- REQUIRED ACTION
Lines before the one containing "w 47 16 * 2 ^ 16" are not wanted. Transcribe that line and all after it exactly, to the end of the entries.

- DATA PROVIDED
/-- A core group changes state: its near stores hold nothing, then zeros; its caches hold nothing, and keep their LFSRs
(R70); its tiles hold nothing, and are fresh when it turns ON. -/
def State.flipCore (s : State) (c : Nat) (on : Bool) : State :=
  (s.zeroFill (nearBase c) 0x800000).updCore c (fun k =>
    { (if on then k.freshTiles else k.emptyTiles) with
      icache := { lfsr := k.icache.lfsr }, dcache := { lfsr := k.dcache.lfsr }, imiss := [], dmiss := [] })

/-- The domains take new states. A die that turns ON starts at 3,300 MHz. -/
def State.setPower (s : State) (on : BitVec 80) : State :=
  let old := s.power.on
  let s1 : State := { s with power := { s.power with on := on } }
  let s2 := (List.range 288).foldl (fun s c =>
    let d := c / 72 * 18 + c % 72 / 9
    if bit old d = bit on d then s else s.flipCore c (bit on d)) s1
  let s3 := (List.range 64).foldl (fun s k =>
    let d := k / 16 * 18 + 8 + k % 16 / 4
    if bit old d = bit on d then s else (s.flushPool (k / 16)).zeroFill (sliceBase (k / 16) (k % 16)) 0x800000) s2
  let s4 := (List.range 4).foldl (fun (s : State) d =>
    if !bit old (d * 18 + 16) && bit on (d * 18 + 16) then
      { s with power := { s.power with
          ptgt := kset 3300 s.power.ptgt d 3300, ttgt := kset 3300 s.power.ttgt d 3300, cclk := kset 0 s.power.cclk d 3300 } }
    else s) s3
  s4.reclock

/-- The domains that the image sets ON. -/
def imgDomains (i : Image) : BitVec 80 := (List.range 80).foldl (fun m d => putBit m d (imgOn i d)) 0

/-! ### Sections -/

/-- PART. Cached translations change with a new image (R305). -/
def State.applyPart (s : State) (i : Image) : State :=
  { s with
    parts := (List.range 4).foldl (fun m p => kset {} m p
      { en := imgPartEn i p, root := fld (secWord i 1 (p * 0x100 + 8)) 47 13 * 2 ^ 13, ranges := imgRanges i p }) s.parts
    cores := (List.range 288).foldl (fun m c => kset {} m c { kget {} m c with xlat := [] }) s.cores
    engines := (List.range 36).foldl (fun m e => kset {} m e { kget {} m e with xlat := [] }) s.engines
    pelXlat := [] }

/-- A region of the MEM section. -/
def imgRegion (i : Image) (r : Nat) : Region :=
  let w := secWord i 3 (0x10 + r * 8)
  { en := bit w 0, mode := bit w 2, igc := fld w 5 3, base := fld w 28 16 * (384 * 2 ^ 20), size := fld w 44 32 * (384 * 2 ^ 20) }

/-- A bucket of the MEM section; its level stays, up to the new depth. -/
def imgBkt (i : Image) (g c : Nat) (old : Bucket) : Bucket :=
  let w := secWord i 3 (bktAt g c)
  { level := min old.level (fld w 31 20 * 256), depth := fld w 31 20, borrow := bit w 19, rate := fld w 10 0 }

/-- Pool slices of a die: cache slices that turn into scratch are written back and filled, scratch slices that turn into
cache lose their contents (R300). -/
def State.applyPool (s : State) (i : Image) (d : Nat) : State :=
  let old := kget 0 s.poolCfg d
  let new := BitVec.ofNat 16 (fld (secWord i 3 (0x30 + d * 8)) 15 0)
  if old = new then s
  else
    let s1 := (List.range 16).foldl (fun s sl => if bit old sl = bit new sl then s else s.zeroFill (sliceBase d sl) 0x800000)
      (s.flushPool d)
    { s1 with poolCfg := kset 0 s1.poolCfg d new }

/-- The pool caches hold nothing of the blocks in `[a, a + n)`. -/
def State.dropLines (s : State) (a n : Nat) : State :=
  s.poolLines.foldl (fun s p => s.setLines p.1 (p.2.filter (fun l => decide (l.block * 64 < a) || decide (a + n ≤ l.block * 64)))) s

/-- MEM: regions are refilled where they change (R296), with nothing left of them in the pool caches; a changed rate, or channels that have not trained, begin training,
and MEM_READY clears (R419). -/
def State.applyMem (s : State) (i : Image) : State :=
  let rate := fld (secWord i 3 0) 1 0
  let s1 := (List.range 4).foldl (fun s r =>
    let x := imgRegion i r
    let o := kget {} s.regions r
    if o = x then s
    else
      let s1 := if o.en then s.dropLines o.base o.size else s
      let s2 := if x.en then (s1.zeroFill x.base x.size).dropLines x.base x.size else s1
      { s2 with regions := kset {} s2.regions r x }) s
  let s2 := (List.range 4).foldl (fun s d => s.applyPool i d) s1
  let s3 : State := { s2 with
    memRate := rate
    bkts := (List.range 64).foldl (fun m k => kset {} m k (imgBkt i (k / 4) (k % 4) (kget {} m k))) s2.bkts }
  if s.memRate ≠ rate ∨ s.power.trained = false then
    { s3 with
      power := { s3.power with training := true, trained := false }
      gear := { s3.gear with memReady := false } }
  else s3

/-- CORE and the core part of BELL, allotments apart. -/
def State.applyCore (s : State) (i : Image) (c : Nat) : State :=
  s.updCore c (fun k => { k with
    floors := BitVec.ofNat 18 (fld (secWord i 2 (c * 0x40 + 8)) 17 0)
    masks := (List.range 4).foldl (fun m n => kset 0 m n (BitVec.ofNat 48 (fld (secWord i 2 (c * 0x40 + 0x10 + n * 8)) 47 0))) k.masks
    gate := bit (secWord i 2 (c * 0x40 + 0x30)) 1
    latch := bit (secWord i 2 (c * 0x40 + 0x30)) 0
    bell := { k.bell with
      ithr := imgIthr i c
      pri := (List.range 64).foldl (fun m n => kset 0 m n (imgPri i c n)) k.bell.pri } })

/-- SE, contexts apart. -/
def State.applyEngine (s : State) (i : Image) (e : Nat) : State :=
  s.updEngine e (fun x => { x with
    rsvCad := fld (secWord i 4 (e * 16)) 41 32, fwTotal := fld (secWord i 4 (e * 16)) 9 0
    floors := BitVec.ofNat 18 (fld (secWord i 4 (e * 16 + 8)) 17 0) })

/-- LNK_CFGp: a port whose word changes enters TRAINING, or DISABLED (R382, R419); so does port 7 when the cadence port moves
it to other lanes (R27). -/
def State.applyPort (s : State) (i : Image) (p : Nat) : State :=
  let w := secWord i 5 (8 + p * 8)
  let x := s.port p
  let width := runWidth (imgCadEn i) p (fld w 2 1)
  if x.en = bit w 0 ∧ x.width = fld w 2 1 ∧ x.degrade = bit w 3 ∧ x.peer = fld w 25 16
      ∧ runWidth (s.gear.image.any imgCadEn) p x.width = width then s
  else
    let y : Port := { x with en := bit w 0, width := fld w 2 1, degrade := bit w 3, peer := fld w 25 16, widthNow := width }
    if bit w 0 then
      let z : Port := if x.en then y else { y with
        credit := fullCredit, crSeen := [], crFreed := [], crNext := 0, queue := [], part := [], replay := [], txSeq := 0
        rxSeq := 0xFFF#12, stalled := [] }
      (s.setPort p z).portTo p .training x.reason
    else (s.setPort p { y with queue := [], part := [], replay := [] }).portTo p .disabled x.reason

/-- LINK. -/
def State.applyLink (s : State) (i : Image) : State :=
  let g := secWord i 5 0
  let s1 : State := { s with
    lnkTmo := BitVec.ofNat 32 (fld g 63 32), lnkStall := BitVec.ofNat 16 (fld g 31 16), lnkId := BitVec.ofNat 10 (fld g 9 0)
    routes := (List.range 1024).foldl (fun m d =>
      let w := secWord i 5 (0x200 + d * 8)
      kset {} m d { en := bit w 4, port := fld w 2 0, hset := fld w 7 6 }) s.routes
    exports := (List.range 16).foldl (fun m k =>
      let w := secWord i 5 (0x80 + k * 16)
      kset {} m k
        { en := bit w 63, w := bit w 62, r := bit w 61, any := bit w 60, base := fld w 47 16 * 2 ^ 16
          limit := fld (secWord i 5 (0x88 + k * 16)) 47 16 * 2 ^ 16, sid := fld w 9 0 }) s.exports }
  (List.range 8).foldl (fun s p => s.applyPort i p) s1

/-- The rank-map entry of rank `r` of tree `t`. -/
def imgRank (i : Image) (t r : Nat) : Nat :=
  let k := t * 1024 + r
  let w := secWord i 5 (0x2200 + k / 2 * 8)
  if k % 2 = 0 then fld w 31 0 else fld w 63 32

/-- Die of the rank-map entry times 1, its device times 4. -/
def rankHome (w : Nat) : Nat := w % 1024 * 4 + w / 1024 % 4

- ANSWER BOX
        { en := bit w 63, w := bit w 62, r := bit w 61, any := bit w 60, base := fld w 47 16 * 2 ^ 16
          limit := fld (secWord i 5 (0x88 + k * 16)) 47 16 * 2 ^ 16, sid := fld w 9 0 }) s.exports }
  (List.range 8).foldl (fun s p => s.applyPort i p) s1

/-- The rank-map entry of rank `r` of tree `t`. -/
def imgRank (i : Image) (t r : Nat) : Nat :=
  let k := t * 1024 + r
  let w := secWord i 5 (0x2200 + k / 2 * 8)
  if k % 2 = 0 then fld w 31 0 else fld w 63 32

/-- Die of the rank-map entry times 1, its device times 4. -/
def rankHome (w : Nat) : Nat := w % 1024 * 4 + w / 1024 % 4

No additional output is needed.